Le 1er avril 2015 marque l’aboutissement de la libéralisation de la politique laitière de l’Union Européenne. Depuis 1984, les quotas laitiers régulaient les quantités produites par chaque troupeau de vaches laitières. Première région laitière française, la Bretagne est directement affectée par la transformation du cadre réglementaire communautaire. La thèse propose une anthropologie sociale et politique de la manière dont les éleveurs finistériens ont vécu la transformation des institutions gouvernant leur rapport à l’économie de marché.
Suite à la libéralisation, le secteur connaît une grave « crise de trésorerie » provoquée notamment par une baisse drastique du prix du lait. L’élevage laitier connaît alors d’importantes mutations. Certaines fermes s’agrandissent pendant que de nombreuses autres cessent l’activité laitière. Les éleveurs utilisent l’expression « fuite en avant » afin de désigner la tendance à l’agrandissement des fermes cherchant à compenser la baisse tendancielle de rentabilité par un accroissement des volumes livrés. Dans cette thèse, il s’agit d’appréhender la « fuite en avant » à partir de la relation que les éleveurs entretiennent avec leurs vaches laitières. Ainsi, les éleveurs ne sont jamais considérés hors de leur immersion quotidienne dans une sociabilité interspécifique – le troupeau humain-bovin – construite par les humains et les bovins.
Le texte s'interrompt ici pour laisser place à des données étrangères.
/-! ### The range of the results (R129) -/

/-- A masked candidate is at most `l - 1`, and a remainder is below `l`. -/
theorem generalAccept_lt {n : Nat} {c l v : BitVec (n + 1)} (hl : 0 < l.toInt) (h : generalAccept c l = some v) :
    v.toNat < l.toNat := by
  have hpos := toNat_pos_of_toInt_pos hl
  by_cases hpow : l &&& (l - 1) = 0
  · rw [generalAccept_pow2 hpow] at h
    cases h
    have hone : (1 : BitVec (n + 1)).toNat = 1 := BitVec.toNat_one (Nat.succ_pos n)
    have hmask : (l - 1).toNat = l.toNat - 1 := by
      rw [BitVec.toNat_sub_of_le (BitVec.le_def.mpr (by omega)), hone]
    have hle : (c &&& (l - 1)).toNat ≤ (l - 1).toNat := by
      rw [BitVec.toNat_and]
      exact Nat.and_le_right
    omega
  · rw [generalAccept_not_pow2 hpow, modAccept_eq c hl, Option.ite_none_right_eq_some] at h
    obtain ⟨-, hv⟩ := h
    cases hv
    exact (Nat.mod_le _ _).trans_lt (Nat.mod_lt _ hpos)

/-- The high half of a 32-bit number times the limit is below the limit. -/
theorem lemireAccept_lt {w : Word} {l v : Half} (hl : 0 < l.toInt) (h : lemireAccept w l = some v) :
    v.toNat < l.toNat := by
  have hpos := toNat_pos_of_toInt_pos hl
  rw [lemireAccept_eq w hpos, Option.ite_none_left_eq_some] at h
  obtain ⟨-, hv⟩ := h
  cases hv
  have hhigh : w.toNat / 2 ^ 32 < 2 ^ 32 := Nat.div_lt_of_lt_mul w.isLt
  refine (Nat.mod_le _ _).trans_lt (Nat.div_lt_of_lt_mul ?_)
  exact Nat.mul_lt_mul_of_pos_right hhigh hpos

theorem candidate32_lt {e : Engine} {s : State} {v : Half} (hl : 0 < (limit32 s).toInt)
    (h : candidate32 e s = some v) : v.toNat < (limit32 s).toNat := by
  rw [candidate32] at h
  split at h
  · exact generalAccept_lt hl h
  · exact lemireAccept_lt hl h

/-- A candidate's step that ends the command has accepted the value in `RES0`. -/
theorem endCandidate_accepted {v : Option Word} {s : State} (hbusy : s.busy = true)
    (hend : (endCandidate v s).busy = false) : v = some (endCandidate v s).res.w0 := by
  cases v with
  | some r => rfl
  | none => exact absurd hbusy (Bool.eq_false_iff.mp hend)

/-- Settles O27: a step that succeeds has accepted `RES0`, and each scheme accepts values below the limit alone. -/
theorem boundedResultsAreBelowTheLimit : Obligations.BoundedResultsAreBelowTheLimit := by
  unfold Obligations.BoundedResultsAreBelowTheLimit
  intro s t e hbusy he hend _
  constructor
  · intro h hl
    rw [exec, execBnd32_candidate he (.inr (badLimit_of_pos hl))] at h
    cases h
    obtain ⟨v, hv, hres⟩ := Option.map_eq_some_iff.mp (endCandidate_accepted (s := afterDraw e s) hbusy hend)
    rw [← hres, BitVec.toNat_setWidth_of_le (by decide)]
    exact candidate32_lt hl hv
  · intro h hl
    rw [exec, execBnd64_candidate he (.inr (badLimit_of_pos hl))] at h
    cases h
    have hv := endCandidate_accepted ((afterDraw64_busy e s).trans hbusy) hend
    exact generalAccept_lt hl hv

/-! ### The draw count of BND64 on a PCG engine (R125) -/

/-- Two draws keep the count's parity. -/
theorem getLsbD_add_two_zero (n : Word) : (n + 2).getLsbD 0 = n.getLsbD 0 := by
  rw [BitVec.getLsbD_add (by decide)]
  simp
De 2015 à 2020, j’ai suivi les éleveurs au travail, mené des entretiens, rencontré des organismes du milieu agricole. La thèse se fonde sur une ethnographie fine, au long cours, des liens que les éleveurs tissent avec leur environnement social, institutionnel et biophysique. La « fuite en avant » est appréhendée dans sa part sensible (le rapport affectif et perceptuel que les éleveurs entretiennent avec leur monde social humain et bovin) et dans sa dimension institutionnelle (les ensembles stabilisés de normes, de lois et de règles qui gouvernent leurs existences). La recherche propose de comprendre comment des éleveurs qui « aiment » leurs vaches, qui possèdent un goût prononcé et affirmé pour des campagnes vivantes et pour l’ouverture sur un monde vivant non- humain, finissent par être pris par la « fuite en avant ». Dans le même temps, la thèse étudie la façon dont les éleveurs perçoivent et agissent au sein de l’environnement institutionnel qui gouverne leur rapport à l’économie de marché et à l’économie de leurs exploitations.
La « fuite en avant » est ainsi comprise comme le mouvement paradoxal d’éleveurs pris tout à la fois par la sociabilité bovine et par la nécessité d’exister en tant qu’exploitant agricole au sein d’une économie capitaliste libéralisée.